-- ==== Sys2Proof/Machine/Uniform.lean ====
section
/-! DEFINITION. The uniform instructions (02 R32; 17 R380 to R385): one result for the crew's g registers. ULD stands with
the memory instructions. -/

namespace Sys2Proof.Machine

open Sys2Proof

/-- A uniform result goes to G(D); every thread of the group goes on. -/
def State.uniform (s : State) (d : GReg) (f : Crew → W32) : Host.Outcome State Fault Refusal :=
  match s.crew? s.cur.place with
  | none => .next s
  | some c => .next ((s.modCrew s.cur.place fun k => { k with g := k.g.set d.toNat (f c) }).inOrder State.finish)

def State.uniform2 (s : State) (f : W32 → W32 → W32) (d : GReg) (a b : Src6) : Host.Outcome State Fault Refusal :=
  s.uniform d fun c => f (src6 c a) (src6 c b)

/-- UADD (17 Table 17.8). -/
def execUadd (d : GReg) (a b : Src6) (s : State) : Host.Outcome State Fault Refusal :=
  s.uniform2 (fun a b => a + b) d a b

/-- USUB (17 Table 17.8). -/
def execUsub (d : GReg) (a b : Src6) (s : State) : Host.Outcome State Fault Refusal :=
  s.uniform2 (fun a b => a - b) d a b

/-- UAND (17 Table 17.8). -/
def execUand (d : GReg) (a b : Src6) (s : State) : Host.Outcome State Fault Refusal :=
  s.uniform2 (fun a b => a &&& b) d a b

/-- UOR (17 Table 17.8). -/
def execUor (d : GReg) (a b : Src6) (s : State) : Host.Outcome State Fault Refusal :=
  s.uniform2 (fun a b => a ||| b) d a b

/-- UXOR (17 Table 17.8). -/
def execUxor (d : GReg) (a b : Src6) (s : State) : Host.Outcome State Fault Refusal :=
  s.uniform2 (fun a b => a ^^^ b) d a b

/-- USHL (17 Table 17.8). -/
def execUshl (d : GReg) (a b : Src6) (s : State) : Host.Outcome State Fault Refusal :=
  s.uniform2 (shlW) d a b

/-- USHR (17 Table 17.8). -/
def execUshr (d : GReg) (a b : Src6) (s : State) : Host.Outcome State Fault Refusal :=
  s.uniform2 (shrW) d a b

/-- USAR (17 Table 17.8). -/
def execUsar (d : GReg) (a b : Src6) (s : State) : Host.Outcome State Fault Refusal :=
  s.uniform2 (sarW) d a b

/-- UMUL (17 Table 17.8). -/
def execUmul (d : GReg) (a b : Src6) (s : State) : Host.Outcome State Fault Refusal :=
  s.uniform2 (fun a b => a * b) d a b

/-- UMIN (17 Table 17.8). -/
def execUmin (d : GReg) (a b : Src6) (s : State) : Host.Outcome State Fault Refusal :=
  s.uniform2 (minW) d a b

/-- UMAX (17 Table 17.8). -/
def execUmax (d : GReg) (a b : Src6) (s : State) : Host.Outcome State Fault Refusal :=
  s.uniform2 (maxW) d a b

/-- UMOV (17 Table 17.8). -/
def execUmov (d : GReg) (a : Src6) (s : State) : Host.Outcome State Fault Refusal := s.uniform d fun c => src6 c a

/-- ULEA (17 Table 17.8). -/
def execUlea (d : GReg) (a b : Src6) (n : BitVec 2) (s : State) : Host.Outcome State Fault Refusal :=
  s.uniform2 (leaW n.toNat) d a b

/-- UCMP (17 Table 17.8). -/
def execUcmp (cc : Cc) (d : GReg) (a b : Src6) (s : State) : Host.Outcome State Fault Refusal :=
  s.uniform2 (fun a b => if ccHolds cc a b then 1 else 0) d a b

/-- USEL (17 Table 17.8): G(D) is read before it is written. -/
def execUsel (d : GReg) (a b : Src6) (s : State) : Host.Outcome State Fault Refusal :=
  s.uniform d fun c => if c.g' d.toNat ≠ 0 then src6 c a else src6 c b

/-- UMOVI.lo (17 R383). -/
def execUmoviLo (d : GReg) (imm : W16) (s : State) : Host.Outcome State Fault Refusal :=
  s.uniform d fun _ => imm.setWidth 32
/-- UMOVI.sx (17 R383). -/
def execUmoviSx (d : GReg) (imm : W16) (s : State) : Host.Outcome State Fault Refusal :=
  s.uniform d fun _ => imm.signExtend 32
/-- UMOVI.hi (17 R383): the low half stays. -/
def execUmoviHi (d : GReg) (imm : W16) (s : State) : Host.Outcome State Fault Refusal :=
  s.uniform d fun c => hiW imm (c.g' d.toNat)

end Sys2Proof.Machine
end

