/-- LAUNCH_PACKET takes the packet at the head: a ring that cannot be read is stopped; a packet with a bad status ends;
records of a stage of die 0 land where they have room and stand waiting where they have none; those of a stage of die 1
follow the records that were sent to it before, and land there as REMOTE_ENQ_ACCEPT meets them (03 R54, R55, R66, R67;
12 R247). -/
def launchPackets : Prop :=
  (∀ (s s1 : State), s.takesPackets = true → s.launching = none → s.host.sqsize.toNat ≤ 16 →
    (s.readPacket = (none, s1) → ∃ s', exec .launchPacket s = .next s' ∧ s'.host = { s.host with sqctl := 0 }
      ∧ sameBytes s s' ∧ s'.regions = s.regions)
    ∧ ∀ (p : Packet) (s2 : State) (v : Verdict), s.readPacket = (some p, s1) → s1.judgePacket p = (v, s2) →
      s2.globalWf = true →
      (∀ n, v = .status n → n < 8 → ∃ s', packetEnds .launchPacket s s2 s' p.done p.flags n)
      ∧ ∀ d rs st, v = .records d rs → s2.stage? ⟨p.rcb, p.stage⟩ = some st → st.desc = some d →
        let l : Launching := ⟨⟨p.rcb, p.stage⟩, rs, p.done, p.flags, false⟩
        (d.die = 0 → packetLands .launchPacket s s2 l st d
          ∧ (d.persistent = false → d.capacity - st.queue.length < rs.length →
            exec .launchPacket s = .next { s2 with launching := some l }))
        ∧ (d.die = 1 → exec .launchPacket s = .next { s2 with
            launching := some { l with forwarded := true }, transit := s2.transit ++ [⟨l.at_, [], none, false⟩] }))
  ∧ ∀ (s : State) (l : Launching) (st : Stage) (d : StageDesc), s.launching = some l → s.stage? l.at_ = some st →
    st.desc = some d → s.globalWf = true → s.host.sqsize.toNat ≤ 16 →
    (d.die = 0 → s.takesPackets = true → l.forwarded = false → s.killed l.at_.rcb = false →
      packetLands .launchPacket s s l st d)
    ∧ (d.die = 1 → s.transit.find? (s.arrived 1) = some ⟨l.at_, [], none, false⟩ →
      packetLands (.remoteEnqAccept 1) s s l st d)

/-- The checks of a packet in their order, and their statuses: a malformed region 1, a killed one 5, a malformed stage 2,
a count above the capacity or a bad field 3, a persistent stage that runs 6, records that cannot be read 4, a range with a
zero field or a range unit that is bound 7; any other packet's records are accepted (03 R55, R67). Two points are the
model's reading: a persistent stage with a count other than 1 is a packet of status 3 (log 38), and a region is killed
where it or one above it carries the mark (log 37). -/
def packetStatuses : Prop :=
  ∀ (s s1 : State) (p : Packet),
    (s.openRegion p.rcb = (none, s1) → s.judgePacket p = (.status 1, s1))
    ∧ ∀ r, s.openRegion p.rcb = (some r, s1) →
      let live : Prop := ∀ q ∈ s1.lineage 10 p.rcb, q ∉ s1.kills
      (¬ live → s.judgePacket p = (.status 5, s1))
      ∧ (live → (∀ st, r.stages[p.stage]? = some st → st.desc = none) → s.judgePacket p = (.status 2, s1))
      ∧ ∀ st d, live → r.stages[p.stage]? = some st → st.desc = some d →
        (d.capacity < p.count ∨ 2 ≤ p.flags ∨ p.reserved ≠ 0 ∨ (d.persistent = true ∧ p.count ≠ 1) →
          s.judgePacket p = (.status 3, s1))
        ∧ (p.count ≤ d.capacity → p.flags < 2 → p.reserved = 0 →
          (d.persistent = true → p.count = 1 → (∃ q l, s1.stage? ⟨p.rcb, p.stage⟩ = some q ∧ q.start = some l) →
            s.judgePacket p = (.status 6, s1))
          ∧ (d.persistent = false → ∀ b s2, s1.fwRead (schedulerOf 0) true p.records (p.count * d.recsize) = (.error b, s2) →
            s.judgePacket p = (.status 4, s2))
          ∧ ∀ b s2, s1.fwRead (schedulerOf 0) true p.records (p.count * d.recsize) = (.ok b, s2) →
            (d.persistent = true → p.count = 1 → s1.stage? ⟨p.rcb, p.stage⟩ = some st → st.start = none →
              fieldAt b 8 2 = 0 ∨ fieldAt b 10 2 = 0 ∨ s2.unitBound d.die d.rangeunit = true →
              s.judgePacket p = (.status 7, s2))
            ∧ (d.persistent = false → s.judgePacket p = (.records d (chunks d.recsize p.count b), s2)))

/-- HOST_RING_ENTRY_WRITE posts the oldest record of an enabled ring with room to its tail, which advances as the entry
is transmitted, then the message of its vector, and touches nothing else. FAULT_RECORD_APPEND gives a stage with room
its next record (11 R224, 12 R243). -/
def recordDeliveries : Prop :=
  (∀ (s : State) (k : Nat) (o : Outgoing), k < 3 → s.outgoing.find? (fun o => o.dest = .ring k) = some o →
    s.ringRoom k = true →
    let r := s.host.rings.getD k HostRing.reset
    exec (.hostRingEntryWrite k) s = .next { s with
      outgoing := s.outgoing.erase o, store := s.store + 1
      hostOut := s.hostOut ++ [.entry k (r.base.toNat + (if k = 0 then 32 else 64) * s.ringTail k) o.bytes s.store]
        ++ (if r.size.getLsbD 9 then [.msi (k + 1)] else []) })
  ∧ (∀ (s : State) (k : Nat), s.ringRoom k = false → exec (.hostRingEntryWrite k) s = .next s)
  ∧ ∀ (s : State) (die : Nat) (o : Outgoing) (a : StageAt) (l : List (Outgoing × StageAt)) (st : Stage) (d : StageDesc),
    s.deliverable die = (o, a) :: l → s.stage? a = some st → st.desc = some d → gathered st d →
    ∃ s', exec (.faultRecordAppend die) s = .next s' ∧ s'.stage? a = some (appendedTo st d o.bytes s.ns)
      ∧ s'.outgoing = s.outgoing.erase o ∧ s'.crews = s.crews ∧ sameBytes s s'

....

* Directions:
Starting at the line above that contains "USUB (17 Table 17.8). -/", write out each line exactly until the line that contains "UOR (17 Table 17.8). -/" has been written, and stop there.

* Task solution:
/-- USUB (17 Table 17.8). -/
def execUsub (d : GReg) (a b : Src6) (s : State) : Host.Outcome State Fault Refusal :=
  s.uniform2 (fun a b => a - b) d a b

/-- UAND (17 Table 17.8). -/
def execUand (d : GReg) (a b : Src6) (s : State) : Host.Outcome State Fault Refusal :=
  s.uniform2 (fun a b => a &&& b) d a b

/-- UOR (17 Table 17.8). -/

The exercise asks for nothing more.